Start of Block
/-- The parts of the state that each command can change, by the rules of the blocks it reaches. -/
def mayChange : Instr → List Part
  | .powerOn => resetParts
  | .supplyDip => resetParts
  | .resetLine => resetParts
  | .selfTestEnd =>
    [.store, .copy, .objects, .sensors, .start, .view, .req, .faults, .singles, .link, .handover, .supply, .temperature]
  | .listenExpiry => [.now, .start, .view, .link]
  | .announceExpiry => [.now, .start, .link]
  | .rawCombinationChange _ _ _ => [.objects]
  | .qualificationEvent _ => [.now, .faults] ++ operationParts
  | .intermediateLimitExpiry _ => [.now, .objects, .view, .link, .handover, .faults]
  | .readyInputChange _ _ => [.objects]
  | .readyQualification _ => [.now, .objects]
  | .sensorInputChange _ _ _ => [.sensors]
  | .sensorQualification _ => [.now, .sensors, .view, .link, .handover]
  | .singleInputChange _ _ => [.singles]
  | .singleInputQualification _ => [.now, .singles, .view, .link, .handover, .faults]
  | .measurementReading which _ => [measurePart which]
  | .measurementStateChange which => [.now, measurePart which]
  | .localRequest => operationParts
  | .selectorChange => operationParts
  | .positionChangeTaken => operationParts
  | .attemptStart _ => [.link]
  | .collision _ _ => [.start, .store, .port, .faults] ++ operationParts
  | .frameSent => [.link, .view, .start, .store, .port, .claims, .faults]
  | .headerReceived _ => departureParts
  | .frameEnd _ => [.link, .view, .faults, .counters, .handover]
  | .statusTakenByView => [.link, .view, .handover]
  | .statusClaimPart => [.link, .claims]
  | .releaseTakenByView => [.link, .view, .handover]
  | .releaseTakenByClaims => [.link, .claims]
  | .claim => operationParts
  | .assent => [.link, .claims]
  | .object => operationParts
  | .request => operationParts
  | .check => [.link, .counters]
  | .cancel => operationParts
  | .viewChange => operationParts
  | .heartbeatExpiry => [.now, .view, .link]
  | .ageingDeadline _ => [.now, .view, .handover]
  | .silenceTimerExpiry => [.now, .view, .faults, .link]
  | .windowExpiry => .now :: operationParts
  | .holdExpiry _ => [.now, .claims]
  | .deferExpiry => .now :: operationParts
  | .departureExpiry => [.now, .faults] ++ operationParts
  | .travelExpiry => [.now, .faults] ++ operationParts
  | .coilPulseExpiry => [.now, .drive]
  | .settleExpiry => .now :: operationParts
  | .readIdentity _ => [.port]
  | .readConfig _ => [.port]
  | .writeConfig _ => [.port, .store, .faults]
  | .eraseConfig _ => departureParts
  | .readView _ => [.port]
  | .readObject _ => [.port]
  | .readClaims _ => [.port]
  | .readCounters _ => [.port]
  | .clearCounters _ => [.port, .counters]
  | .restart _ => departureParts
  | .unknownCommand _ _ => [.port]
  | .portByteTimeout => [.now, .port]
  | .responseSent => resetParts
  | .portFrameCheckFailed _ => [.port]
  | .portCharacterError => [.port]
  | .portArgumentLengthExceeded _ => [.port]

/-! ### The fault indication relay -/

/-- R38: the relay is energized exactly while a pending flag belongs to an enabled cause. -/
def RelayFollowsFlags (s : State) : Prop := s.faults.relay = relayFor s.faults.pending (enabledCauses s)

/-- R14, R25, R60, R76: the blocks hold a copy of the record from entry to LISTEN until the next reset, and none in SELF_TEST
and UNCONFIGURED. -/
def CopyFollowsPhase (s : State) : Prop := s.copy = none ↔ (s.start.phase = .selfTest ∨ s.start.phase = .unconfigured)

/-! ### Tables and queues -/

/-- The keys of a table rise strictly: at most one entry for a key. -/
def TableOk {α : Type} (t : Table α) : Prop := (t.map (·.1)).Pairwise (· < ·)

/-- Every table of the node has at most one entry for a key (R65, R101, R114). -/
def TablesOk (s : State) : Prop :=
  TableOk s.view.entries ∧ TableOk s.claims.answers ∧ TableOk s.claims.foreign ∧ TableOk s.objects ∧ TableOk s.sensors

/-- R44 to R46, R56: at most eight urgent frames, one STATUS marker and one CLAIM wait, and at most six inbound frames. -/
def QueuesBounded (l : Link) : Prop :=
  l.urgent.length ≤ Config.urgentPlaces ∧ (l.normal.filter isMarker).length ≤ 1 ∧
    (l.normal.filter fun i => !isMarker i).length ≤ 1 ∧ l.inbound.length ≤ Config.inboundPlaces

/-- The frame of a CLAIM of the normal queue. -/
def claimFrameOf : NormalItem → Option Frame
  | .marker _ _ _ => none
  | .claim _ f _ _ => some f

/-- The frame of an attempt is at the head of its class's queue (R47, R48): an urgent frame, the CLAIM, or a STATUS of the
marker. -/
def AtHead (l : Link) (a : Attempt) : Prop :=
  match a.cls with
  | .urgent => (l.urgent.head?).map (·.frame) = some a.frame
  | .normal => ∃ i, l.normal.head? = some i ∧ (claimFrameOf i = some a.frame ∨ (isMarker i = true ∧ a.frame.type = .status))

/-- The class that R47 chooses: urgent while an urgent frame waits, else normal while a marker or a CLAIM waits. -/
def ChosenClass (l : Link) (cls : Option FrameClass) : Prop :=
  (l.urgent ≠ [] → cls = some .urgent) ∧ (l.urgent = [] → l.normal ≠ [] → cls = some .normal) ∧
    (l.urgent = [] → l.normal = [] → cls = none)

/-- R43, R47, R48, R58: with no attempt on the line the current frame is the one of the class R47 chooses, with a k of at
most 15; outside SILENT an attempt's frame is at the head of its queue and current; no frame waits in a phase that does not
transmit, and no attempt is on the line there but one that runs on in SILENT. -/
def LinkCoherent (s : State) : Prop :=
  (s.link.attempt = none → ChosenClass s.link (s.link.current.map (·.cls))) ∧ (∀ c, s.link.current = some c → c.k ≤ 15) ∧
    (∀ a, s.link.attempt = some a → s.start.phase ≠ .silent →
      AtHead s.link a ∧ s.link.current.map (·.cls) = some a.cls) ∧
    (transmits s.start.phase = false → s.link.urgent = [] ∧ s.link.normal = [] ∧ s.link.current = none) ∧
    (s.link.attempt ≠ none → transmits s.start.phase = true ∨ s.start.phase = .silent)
End of Block
Start of Block
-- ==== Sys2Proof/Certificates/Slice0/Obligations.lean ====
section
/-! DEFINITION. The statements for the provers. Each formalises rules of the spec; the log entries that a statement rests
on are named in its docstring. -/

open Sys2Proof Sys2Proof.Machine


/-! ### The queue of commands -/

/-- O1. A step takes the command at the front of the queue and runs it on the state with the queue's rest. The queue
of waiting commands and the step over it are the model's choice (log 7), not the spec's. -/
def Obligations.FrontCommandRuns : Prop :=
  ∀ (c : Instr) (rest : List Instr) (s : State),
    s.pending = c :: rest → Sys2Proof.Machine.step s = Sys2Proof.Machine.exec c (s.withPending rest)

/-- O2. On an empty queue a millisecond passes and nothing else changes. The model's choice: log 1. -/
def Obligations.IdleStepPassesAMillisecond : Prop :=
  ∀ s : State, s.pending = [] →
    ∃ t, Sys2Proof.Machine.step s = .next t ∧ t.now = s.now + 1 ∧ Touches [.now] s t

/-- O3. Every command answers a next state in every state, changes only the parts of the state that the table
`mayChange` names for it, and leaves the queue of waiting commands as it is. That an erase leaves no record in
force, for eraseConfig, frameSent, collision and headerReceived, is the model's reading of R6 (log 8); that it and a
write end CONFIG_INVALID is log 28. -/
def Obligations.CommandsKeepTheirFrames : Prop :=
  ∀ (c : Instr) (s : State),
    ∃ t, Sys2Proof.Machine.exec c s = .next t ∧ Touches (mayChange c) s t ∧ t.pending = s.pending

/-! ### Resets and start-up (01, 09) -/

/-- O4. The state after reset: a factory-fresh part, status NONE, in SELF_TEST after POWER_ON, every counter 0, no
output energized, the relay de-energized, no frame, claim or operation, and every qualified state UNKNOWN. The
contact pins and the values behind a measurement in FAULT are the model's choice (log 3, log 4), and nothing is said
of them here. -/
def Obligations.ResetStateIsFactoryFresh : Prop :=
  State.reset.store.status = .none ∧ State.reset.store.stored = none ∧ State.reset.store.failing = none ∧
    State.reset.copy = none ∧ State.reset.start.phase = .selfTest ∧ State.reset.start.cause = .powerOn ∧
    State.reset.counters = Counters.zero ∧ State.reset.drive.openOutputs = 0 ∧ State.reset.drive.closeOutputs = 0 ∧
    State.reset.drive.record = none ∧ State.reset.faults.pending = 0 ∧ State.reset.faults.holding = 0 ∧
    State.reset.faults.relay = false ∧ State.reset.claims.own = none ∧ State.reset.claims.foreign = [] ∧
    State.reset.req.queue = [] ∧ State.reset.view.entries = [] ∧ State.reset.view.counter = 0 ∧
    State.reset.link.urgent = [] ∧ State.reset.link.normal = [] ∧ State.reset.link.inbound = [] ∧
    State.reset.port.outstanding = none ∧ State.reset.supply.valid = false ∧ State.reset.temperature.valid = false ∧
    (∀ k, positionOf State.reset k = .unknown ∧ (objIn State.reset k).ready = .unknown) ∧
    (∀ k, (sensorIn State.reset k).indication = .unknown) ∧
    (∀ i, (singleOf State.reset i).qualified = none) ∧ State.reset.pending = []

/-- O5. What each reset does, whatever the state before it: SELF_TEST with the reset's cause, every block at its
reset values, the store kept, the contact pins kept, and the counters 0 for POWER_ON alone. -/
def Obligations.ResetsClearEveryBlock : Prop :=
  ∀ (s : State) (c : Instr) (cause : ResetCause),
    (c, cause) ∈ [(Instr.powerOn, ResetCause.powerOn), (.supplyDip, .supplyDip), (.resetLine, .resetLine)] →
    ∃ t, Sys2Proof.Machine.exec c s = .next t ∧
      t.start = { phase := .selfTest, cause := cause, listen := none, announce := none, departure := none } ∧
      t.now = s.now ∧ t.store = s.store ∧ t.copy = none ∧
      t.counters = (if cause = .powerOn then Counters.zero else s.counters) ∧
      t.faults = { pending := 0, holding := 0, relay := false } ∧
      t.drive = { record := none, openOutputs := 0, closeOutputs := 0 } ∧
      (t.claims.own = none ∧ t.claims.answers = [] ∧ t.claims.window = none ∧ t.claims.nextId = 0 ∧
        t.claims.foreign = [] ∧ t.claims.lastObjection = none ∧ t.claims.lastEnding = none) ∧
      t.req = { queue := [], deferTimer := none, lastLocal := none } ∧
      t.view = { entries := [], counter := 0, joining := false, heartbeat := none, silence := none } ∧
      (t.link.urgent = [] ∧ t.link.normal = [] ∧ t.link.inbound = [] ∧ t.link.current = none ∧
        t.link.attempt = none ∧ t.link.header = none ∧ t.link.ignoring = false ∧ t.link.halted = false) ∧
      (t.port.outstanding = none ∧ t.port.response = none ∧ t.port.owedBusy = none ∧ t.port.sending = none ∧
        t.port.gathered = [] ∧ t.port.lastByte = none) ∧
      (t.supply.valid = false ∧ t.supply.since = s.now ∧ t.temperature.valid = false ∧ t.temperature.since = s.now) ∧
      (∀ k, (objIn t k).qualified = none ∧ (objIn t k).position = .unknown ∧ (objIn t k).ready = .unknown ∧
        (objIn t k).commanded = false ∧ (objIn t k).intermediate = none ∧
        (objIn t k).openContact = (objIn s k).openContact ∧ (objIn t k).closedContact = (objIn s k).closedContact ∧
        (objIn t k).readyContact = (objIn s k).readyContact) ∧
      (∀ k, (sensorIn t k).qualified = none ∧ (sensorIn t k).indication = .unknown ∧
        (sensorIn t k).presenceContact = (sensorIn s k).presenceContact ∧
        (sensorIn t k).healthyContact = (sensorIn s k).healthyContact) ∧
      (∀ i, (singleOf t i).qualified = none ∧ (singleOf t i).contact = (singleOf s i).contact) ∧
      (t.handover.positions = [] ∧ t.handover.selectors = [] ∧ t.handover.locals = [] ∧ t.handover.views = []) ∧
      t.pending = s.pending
End of Block
Start of Block
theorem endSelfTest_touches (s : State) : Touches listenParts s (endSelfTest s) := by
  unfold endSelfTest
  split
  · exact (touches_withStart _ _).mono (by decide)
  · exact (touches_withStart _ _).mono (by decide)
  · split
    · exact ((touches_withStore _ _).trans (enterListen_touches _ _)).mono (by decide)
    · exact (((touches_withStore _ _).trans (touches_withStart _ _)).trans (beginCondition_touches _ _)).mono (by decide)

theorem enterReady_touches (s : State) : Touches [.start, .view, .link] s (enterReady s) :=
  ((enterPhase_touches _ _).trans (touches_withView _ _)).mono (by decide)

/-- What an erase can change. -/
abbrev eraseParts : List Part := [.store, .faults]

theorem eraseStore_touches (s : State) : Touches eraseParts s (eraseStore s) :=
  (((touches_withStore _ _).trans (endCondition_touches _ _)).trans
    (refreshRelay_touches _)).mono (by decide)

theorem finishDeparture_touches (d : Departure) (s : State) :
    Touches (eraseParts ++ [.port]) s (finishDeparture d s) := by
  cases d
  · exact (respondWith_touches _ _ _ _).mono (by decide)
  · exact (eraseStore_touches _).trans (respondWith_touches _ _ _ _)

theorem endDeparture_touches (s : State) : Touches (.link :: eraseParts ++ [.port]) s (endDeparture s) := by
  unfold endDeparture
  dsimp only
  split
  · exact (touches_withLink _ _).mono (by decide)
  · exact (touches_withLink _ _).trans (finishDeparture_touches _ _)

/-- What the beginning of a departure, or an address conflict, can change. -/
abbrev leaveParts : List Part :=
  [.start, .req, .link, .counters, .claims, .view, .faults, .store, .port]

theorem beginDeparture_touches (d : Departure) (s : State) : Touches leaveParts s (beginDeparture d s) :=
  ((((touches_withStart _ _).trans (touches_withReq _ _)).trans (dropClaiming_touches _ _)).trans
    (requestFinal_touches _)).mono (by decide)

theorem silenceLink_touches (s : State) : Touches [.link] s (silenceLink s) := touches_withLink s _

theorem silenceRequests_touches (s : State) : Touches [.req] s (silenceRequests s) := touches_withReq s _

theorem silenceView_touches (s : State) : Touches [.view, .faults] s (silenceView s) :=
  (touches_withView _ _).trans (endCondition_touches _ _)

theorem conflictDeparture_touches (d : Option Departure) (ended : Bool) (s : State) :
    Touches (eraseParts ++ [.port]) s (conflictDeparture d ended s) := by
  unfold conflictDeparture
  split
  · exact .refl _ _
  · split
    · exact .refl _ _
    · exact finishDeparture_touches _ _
End of Block
PROBLEM —
With the line holding "State.reset.link.urgent = []" as the first and the line holding "(t.supply.valid = false" as the last, please transcribe exactly the lines of the material above in that range and nothing else.

SOLUTION FOR THIS EXERCISE —
    State.reset.link.urgent = [] ∧ State.reset.link.normal = [] ∧ State.reset.link.inbound = [] ∧
    State.reset.port.outstanding = none ∧ State.reset.supply.valid = false ∧ State.reset.temperature.valid = false ∧
    (∀ k, positionOf State.reset k = .unknown ∧ (objIn State.reset k).ready = .unknown) ∧
    (∀ k, (sensorIn State.reset k).indication = .unknown) ∧
    (∀ i, (singleOf State.reset i).qualified = none) ∧ State.reset.pending = []

/-- O5. What each reset does, whatever the state before it: SELF_TEST with the reset's cause, every block at its
reset values, the store kept, the contact pins kept, and the counters 0 for POWER_ON alone. -/
def Obligations.ResetsClearEveryBlock : Prop :=
  ∀ (s : State) (c : Instr) (cause : ResetCause),
    (c, cause) ∈ [(Instr.powerOn, ResetCause.powerOn), (.supplyDip, .supplyDip), (.resetLine, .resetLine)] →
    ∃ t, Sys2Proof.Machine.exec c s = .next t ∧
      t.start = { phase := .selfTest, cause := cause, listen := none, announce := none, departure := none } ∧
      t.now = s.now ∧ t.store = s.store ∧ t.copy = none ∧
      t.counters = (if cause = .powerOn then Counters.zero else s.counters) ∧
      t.faults = { pending := 0, holding := 0, relay := false } ∧
      t.drive = { record := none, openOutputs := 0, closeOutputs := 0 } ∧
      (t.claims.own = none ∧ t.claims.answers = [] ∧ t.claims.window = none ∧ t.claims.nextId = 0 ∧
        t.claims.foreign = [] ∧ t.claims.lastObjection = none ∧ t.claims.lastEnding = none) ∧
      t.req = { queue := [], deferTimer := none, lastLocal := none } ∧
      t.view = { entries := [], counter := 0, joining := false, heartbeat := none, silence := none } ∧
      (t.link.urgent = [] ∧ t.link.normal = [] ∧ t.link.inbound = [] ∧ t.link.current = none ∧
        t.link.attempt = none ∧ t.link.header = none ∧ t.link.ignoring = false ∧ t.link.halted = false) ∧
      (t.port.outstanding = none ∧ t.port.response = none ∧ t.port.owedBusy = none ∧ t.port.sending = none ∧
        t.port.gathered = [] ∧ t.port.lastByte = none) ∧
      (t.supply.valid = false ∧ t.supply.since = s.now ∧ t.temperature.valid = false ∧ t.temperature.since = s.now) ∧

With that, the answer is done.